Concurrently with this offering, Equinor ASA is offering €750,000,000 aggregate principal amount of its 0.75% Notes due 22 May 2026 and €1,000,000,000 aggregate principal amount of its 1.375% Notes due 22 May 2032, guaranteed by Equinor Energy AS (the “concurrent offering”). The concurrent offering is being made under Equinor ASA’s European Medium Term Notes programme. Settlement of the notes offered pursuant to the concurrent offering is expected to be on or around May 22, 2020. This term sheet is not an offer to sell or a solicitation of an offer to buy any securities being offered in the concurrent offering.
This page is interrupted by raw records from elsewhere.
-- ==== Sys2Proof/Machine/RegMap.lean ====
section
/-!
DEFINITION. The register map: every register of the analyser and every field of it, as the chapters' register
tables give them (R98, R99, R125, R150, R186, R217, R249, R250, R280-R282, R311-R313, R322, R344-R348, R366, R396,
R422-R424), with the address of each instance (R405) and the access code of each field (R13).
-/

namespace Sys2Proof.Machine

/-- The access codes of R13. The flags of an EV register are `EV`; its sequence number is `RO`, as the tables list it. -/
inductive Acc where
  | RW | RO | SH | ST | EV | CT | GO | KY
  deriving DecidableEq, Repr

/-- The register blocks of R405 (MSK with CRY and TRIP with MRK, as R421 groups their interrupts). -/
inductive Blk where
  | DEV | PWR | HVS | BOOT | TB | LIFE | TCH | WCH | MC | AQ | CRY | PAN | VD | SLU | LNK | MRK
  deriving DecidableEq, Repr

/-- Every register of the register tables, by the name the tables give it. -/
inductive Reg where
  /-- R98. -/
  | PWR_CFG
  /-- R98. -/
  | PWR_LIMIT
  /-- R98. -/
  | PWR_GUARD
  /-- R98. -/
  | PWR_THERM
  /-- R98. -/
  | PWR_STATUS
  /-- R98. -/
  | PWR_BUDGET
  /-- R98. -/
  | PWR_LOAD
  /-- R98. -/
  | PWR_QUEUE
  /-- R98. -/
  | PWR_SHED
  /-- R98. -/
  | PWR_EVENT
  /-- R98. -/
  | PWR_TICK
  /-- R98. -/
  | PWR_BACKLOG
  /-- R98. -/
  | PWR_TEMP
  /-- R98. -/
  | PWR_ISLAND
  /-- R98. -/
  | PWR_COST
  /-- R98. -/
  | PWR_RAIL
  /-- R98. -/
  | PWR_CMD
  /-- R99. -/
  | HVS_CFG
  /-- R99. -/
  | HVS_STATUS
  /-- R99. -/
  | HVS_VIN
  /-- R99. -/
  | HVS_IIN
  /-- R99. -/
  | HVS_PIN
  /-- R99. -/
  | HVS_ENERGY
  /-- R99. -/
  | HVS_PEAK
  /-- R99. -/
  | HVS_EVENT
  /-- R99. -/
  | HVS_TRIPS
  /-- R99. -/
  | HVS_CMD
  /-- R125. -/
  | BOOT_PHASE
  /-- R125. -/
  | BOOT_STATUS
  /-- R125. -/
  | BOOT_GEN_A
  /-- R125. -/
  | BOOT_GEN_B
  /-- R125. -/
  | BOOT_FAIL
  /-- R125. -/
  | BOOT_FLASH
  /-- R125. -/
  | BOOT_CFG
  /-- R125. -/
  | BOOT_CMD
  /-- R125. -/
  | BOOT_EVENT
  /-- R125. -/
  | BOOT_MARK
  /-- R125. -/
  | BOOT_KEYHASH
  /-- R150. -/
  | TCH_INPUT
  /-- R150. -/
  | TCH_THRESH
  /-- R150. -/
  | TCH_FE_COMMIT
  /-- R150. -/
  | TCH_FE_STATUS
  /-- R150. -/
  | TCH_WIN_LIMIT
  /-- R150. -/
  | TCH_WIN_CFG
  /-- R150. -/
  | TCH_WIN_CTL
  /-- R150. -/
  | TCH_WIN_STATUS
  /-- R150. -/
  | TCH_WIN_EVENT
  /-- R150. -/
  | TCH_WIN_COUNT
  /-- R150. -/
  | TCH_OVR_COUNT
  /-- R150. -/
  | TCH_RUNT
  /-- R186. -/
  | TCH_INDELAY
  /-- R186. -/
  | TCH_ARM
  /-- R186. -/
  | TCH_BE_CFG
  /-- R186. -/
  | TCH_STORE
  /-- R186. -/
  | TCH_BE_STATUS
  /-- R186. -/
  | TCH_BE_EVENT
  /-- R186. -/
  | TCH_BE_CMD
  /-- R186. -/
  | TCH_CAL_STATUS
  /-- R186. -/
  | TCH_CAL_DRIFT
  /-- R186. -/
  | TCH_CAL_HITS
  /-- R186. -/
  | TCH_EDGES
  /-- R186. -/
  | TCH_LOST
  /-- R186. -/
  | TCH_SUPPRESSED
  /-- R186. -/
  | TCH_OVF_COUNT
  /-- R186. -/
  | TCH_SPARE_CFG
  /-- R217. -/
  | WCH_SOURCE
  /-- R217. -/
  | WCH_JESD
  /-- R217. -/
  | WCH_CV_LAT
  /-- R217. -/
  | WCH_INDELAY
  /-- R217. -/
  | WCH_ARM
  /-- R217. -/
  | WCH_GAIN
  /-- R217. -/
  | WCH_FILT
  /-- R217. -/
  | WCH_NOTCH
  /-- R217. -/
  | WCH_XTHRESH
  /-- R217. -/
  | WCH_COMMIT
  /-- R217. -/
  | WCH_WIN_CFG
  /-- R217. -/
  | WCH_WIN_START
  /-- R217. -/
  | WCH_WIN_LEN
  /-- R217. -/
  | WCH_WIN_PERIOD
  /-- R217. -/
  | WCH_WIN_DELAY
  /-- R217. -/
  | WCH_STATUS
  /-- R217. -/
  | WCH_EVENT
  /-- R217. -/
  | WCH_SLOT_STATUS
  /-- R217. -/
  | WCH_CORR_OFS
  /-- R217. -/
  | WCH_CORR_GAIN
  /-- R217. -/
  | WCH_CORR_SKEW
  /-- R217. -/
  | WCH_CROSSINGS
  /-- R217. -/
  | WCH_LOST
  /-- R217. -/
  | WCH_SUPPRESSED
  /-- R217. -/
  | WCH_OVF_COUNT
  /-- R217. -/
  | WCH_WIN_COUNT
  /-- R217. -/
  | WCH_WIN_MISSED
  /-- R217. -/
  | WCH_PREEMPT
  /-- R217. -/
  | WCH_CRC_ERR
  /-- R249. -/
  | MC_CFG
  /-- R249. -/
  | MC_SRC
  /-- R249. -/
  | MC_CTL
  /-- R249. -/
  | MC_STATUS
  /-- R249. -/
  | MC_RESULT
  /-- R249. -/
  | MC_GATE_END
  /-- R249. -/
  | MC_VALID
  /-- R249. -/
  | MC_COUNT
  /-- R250. -/
  | MC_RING_BASE
  /-- R250. -/
  | MC_RING_WR
  /-- R250. -/
  | MC_RING_RD
  /-- R250. -/
  | MC_RING_LOST
  /-- R250. -/
  | MC_EVENT
  /-- R250. -/
  | MC_STAB_FREE
  /-- R250. -/
  | MC_DROPS
  /-- R250. -/
  | MC_ENG_STATUS
  /-- R250. -/
  | MC_ENG_DROPS
  /-- R280. -/
  | AQ_CFG
  /-- R280. -/
  | AQ_ARM
  /-- R280. -/
  | AQ_CMD
  /-- R280. -/
  | AQ_STATUS
  /-- R280. -/
  | AQ_EVENT
  /-- R280. -/
  | AQ_PANS
  /-- R280. -/
  | AQ_PRE
  /-- R280. -/
  | AQ_HOLDOFF
  /-- R280. -/
  | AQ_POST
  /-- R280. -/
  | AQ_AUTO
  /-- R280. -/
  | AQ_STREAM
  /-- R280. -/
  | AQ_LAST_T
  /-- R280. -/
  | AQ_CAPTURES
  /-- R280. -/
  | AQ_IGNORED
  /-- R280. -/
  | AQ_STOPS
  /-- R280. -/
  | AQ_SRC
  /-- R280. -/
  | AQ_TRG_CTL
  /-- R280. -/
  | AQ_TRG_LO
  /-- R280. -/
  | AQ_TRG_HI
  /-- R280. -/
  | AQ_TRG_MASK
  /-- R282. -/
  | PAN_BASE
  /-- R282. -/
  | PAN_LEN
  /-- R282. -/
  | PAN_STATUS
  /-- R282. -/
  | PAN_HDR
  /-- R311. -/
  | CRY_CFG
  /-- R311. -/
  | CRY_CTL
  /-- R311. -/
  | CRY_CMD
  /-- R311. -/
  | CRY_STATUS
  /-- R311. -/
  | CRY_EVENT
  /-- R311. -/
  | CRY_DROPS
  /-- R311. -/
  | CRY_EXCLUDED
  /-- R311. -/
  | CRY_H_CFG
  /-- R311. -/
  | CRY_H_ORIGIN
  /-- R311. -/
  | CRY_H_UNDER
  /-- R311. -/
  | CRY_H_OVER
  /-- R311. -/
  | CRY_H_TOTAL
  /-- R311. -/
  | CRY_H_STATUS
  /-- R311. -/
  | CRY_MAP_CFG
  /-- R311. -/
  | CRY_MAP_OFFSET
  /-- R311. -/
  | CRY_MAP_ROW
  /-- R311. -/
  | CRY_MAP_SWEEPS
  /-- R311. -/
  | CRY_MAP_SKIPPED
  /-- R311. -/
  | CRY_MAP_CLIP
  /-- R311. -/
  | CRY_MAP_STATUS
  /-- R311. -/
  | MSK_CFG
  /-- R311. -/
  | MSK_STATUS
  /-- R311. -/
  | MSK_EVENT
  /-- R311. -/
  | MSK_PASS
  /-- R311. -/
  | MSK_FAIL
  /-- R311. -/
  | MSK_DISCARDED
  /-- R311. -/
  | MSK_ENT_CFG
  /-- R311. -/
  | MSK_ENT_LO
  /-- R311. -/
  | MSK_ENT_HI
  /-- R311. -/
  | MSK_ENT_SPAN
  /-- R313. -/
  | VD_CFG
  /-- R313. -/
  | VD_SRC
  /-- R313. -/
  | VD_LO
  /-- R313. -/
  | VD_HI
  /-- R313. -/
  | VD_STATUS
  /-- R313. -/
  | VD_SENT
  /-- R313. -/
  | VD_DROPS
  /-- R322. -/
  | MRK_CFG
  /-- R322. -/
  | MRK_CTL
  /-- R322. -/
  | MRK_STATUS
  /-- R322. -/
  | MRK_EVENT
  /-- R322. -/
  | MRK_START
  /-- R322. -/
  | MRK_FINE
  /-- R322. -/
  | MRK_WIDTH
  /-- R322. -/
  | MRK_PERIOD
  /-- R322. -/
  | MRK_BURST
  /-- R322. -/
  | MRK_TRIPSEL
  /-- R322. -/
  | MRK_FIRED
  /-- R322. -/
  | MRK_SUPPRESSED
  /-- R322. -/
  | MRK_MISSED
  /-- R322. -/
  | MRK_TRUNCATED
  /-- R322. -/
  | TRIP_CFG
  /-- R322. -/
  | TRIP_SEL
  /-- R322. -/
  | TRIP_STATUS
  /-- R322. -/
  | TRIP_EVENT
  /-- R322. -/
  | TRIP_COUNT
  /-- R344. -/
  | SLU_CFG
  /-- R344. -/
  | SLU_ENGINE_CFG
  /-- R344. -/
  | SLU_CTL
  /-- R344. -/
  | SLU_ENGINE_CTL
  /-- R344. -/
  | SLU_STATUS
  /-- R344. -/
  | SLU_ENGINE_STATUS
  /-- R344. -/
  | SLU_EVENT
  /-- R344. -/
  | SLU_ENGINE_EVENT
  /-- R344. -/
  | SLU_SRC
  /-- R344. -/
  | SLU_HALT_ADDR
  /-- R344. -/
  | SLU_DST
  /-- R344. -/
  | SLU_HALT_CAUSE
  /-- R344. -/
  | SLU_COUNT
  /-- R344. -/
  | SLU_HALTS
  /-- R344. -/
  | SLU_COMMIT
  /-- R344. -/
  | SLU_LIST
  /-- R344. -/
  | SLU_DONE
  /-- R344. -/
  | SLU_CREDIT
  /-- R344. -/
  | SLU_DESC
  /-- R366. -/
  | LNK_QUAD_CFG
  /-- R366. -/
  | LNK_LANE_CFG
  /-- R366. -/
  | LNK_QUAD_CTL
  /-- R366. -/
  | LNK_LANE_CTL
  /-- R366. -/
  | LNK_QUAD_STATUS
  /-- R366. -/
  | LNK_LANE_CMD
  /-- R366. -/
  | LNK_LANE_STATUS
  /-- R366. -/
  | LNK_LANE_EVENT
  /-- R366. -/
  | LNK_LANE_PRESET
  /-- R366. -/
  | LNK_LANE_TAPS
  /-- R366. -/
  | LNK_LANE_DFE
  /-- R366. -/
  | LNK_LANE_EYE
  /-- R366. -/
  | LNK_LANE_RETRAINS
  /-- R366. -/
  | LNK_LANE_SHERR
  /-- R366. -/
  | LNK_LANE_GUARD
  /-- R396. -/
  | LNK_LINK_CFG
  /-- R396. -/
  | LNK_LINK_CTL
  /-- R396. -/
  | LNK_LINK_STATUS
  /-- R396. -/
  | LNK_LINK_EVENT
  /-- R396. -/
  | LNK_LINK_PKTS
  /-- R396. -/
  | LNK_LINK_BUSY
  /-- R396. -/
  | LNK_LINK_PKT_ERR
  /-- R396. -/
  | LNK_LINK_CHK_ERR
  /-- R396. -/
  | LNK_LINK_LOST_BLOCKS
  /-- R396. -/
  | LNK_LINK_BIP_ERR
  /-- R396. -/
  | LNK_LINK_UNKNOWN
  /-- R396. -/
  | LNK_LINK_TRIGGERS
  /-- R396. -/
  | LNK_LINK_VERDICTS
  /-- R422. -/
  | DEV_ID
  /-- R422. -/
  | DEV_VENDOR
  /-- R422. -/
  | DEV_STATE
  /-- R422. -/
  | DEV_TIDEGATE
  /-- R422. -/
  | DEV_CMD
  /-- R422. -/
  | DEV_EVENT
  /-- R422. -/
  | DEV_BUSERR
  /-- R422. -/
  | DEV_BUSERR_ADDR
  /-- R422. -/
  | DEV_BUSERR_COUNT
  /-- R422. -/
  | DEV_IRQ_STATUS
  /-- R422. -/
  | DEV_IRQ_ENABLE
  /-- R422. -/
  | DEV_HARVEST
  /-- R422. -/
  | DEV_HARVEST_TIME
  /-- R423. -/
  | TB_REF_CFG
  /-- R423. -/
  | TB_STATUS
  /-- R423. -/
  | TB_PPS_CFG
  /-- R423. -/
  | TB_PPS_DELAY
  /-- R423. -/
  | TB_PPS_OFFSET
  /-- R423. -/
  | TB_PPS_EXTRA
  /-- R423. -/
  | TB_HOLD_PHASE
  /-- R423. -/
  | TB_REF_OUT_PHASE
  /-- R423. -/
  | TB_SEC_SET
  /-- R423. -/
  | TB_CMD
  /-- R423. -/
  | TB_LEAP
  /-- R423. -/
  | TB_FRAME
  /-- R423. -/
  | TB_FRAME_COMMIT
  /-- R423. -/
  | TB_PPS_OUT
  /-- R423. -/
  | TB_SYSREF
  /-- R423. -/
  | TB_SYSREF_SKEW
  /-- R423. -/
  | TB_ISLAND_UNLOCK
  /-- R423. -/
  | TB_NOW
  /-- R424. -/
  | LIFE_STATUS
  /-- R424. -/
  | LIFE_HOURS
  /-- R424. -/
  | LIFE_SCREEN_HOURS
  /-- R424. -/
  | LIFE_CONSUMED
  /-- R424. -/
  | LIFE_AVG
  /-- R424. -/
  | LIFE_SHUTDOWNS
  /-- R424. -/
  | LIFE_ENTRIES
  /-- R424. -/
  | LIFE_REFRESH_LAST
  /-- R424. -/
  | LIFE_REFRESH_NEXT
  /-- R424. -/
  | LIFE_RO
  /-- R424. -/
  | LIFE_SCRUB_CE
  /-- R424. -/
  | LIFE_SCRUB_UE
  /-- R424. -/
  | LIFE_ROWS_REPAIRED
  /-- R424. -/
  | LIFE_SCRUB_PASSES
  /-- R424. -/
  | LIFE_UNIT_CMD
  /-- R424. -/
  | LIFE_ENG_RETIRED
  /-- R424. -/
  | LIFE_PCH_RETIRED
  /-- R424. -/
  | LIFE_SLU_RETIRED
  /-- R424. -/
  | LIFE_CMD
  /-- R424. -/
  | LIFE_EVENT
  /-- R366. -/
  | LNK_TRAIN
  /-- R313. -/
  | VD_EVENT
  /-- R322. -/
  | TRIP_LINES
  deriving DecidableEq, Repr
The closing of this offering and the concurrent offering are not conditioned on each other.
The Issuer and the Guarantor have filed a registration statement (including a prospectus and a preliminary prospectus supplement) with the Securities and Exchange Commission (the “SEC”) for the offering to which this communication relates. Before you invest, you should read the prospectus and the preliminary prospectus supplement in that registration statement and the other documents the Issuer and the Guarantor have filed with the SEC for more complete information about the Issuer, the Guarantor and this offering. You may get these documents for free by visiting EDGAR on the SEC website at www.sec.gov. Alternatively, the Issuer, any underwriter or any dealer participating in the offering will arrange to send you the prospectus if you request it by calling (i) Barclays Capital Inc. at1-888-603-5847, (ii) BNP Paribas Securities Corp. at1-800-854-5674, (iii) BofA Securities, Inc. at1-800-294-1322, (iv) DNB Markets, Inc. at1-212-681-3800 (v) J.P. Morgan Securities LLC. at 1-212-834-4533 or (vi) Goldman Sachs & Co. LLC at1-866-471-2526.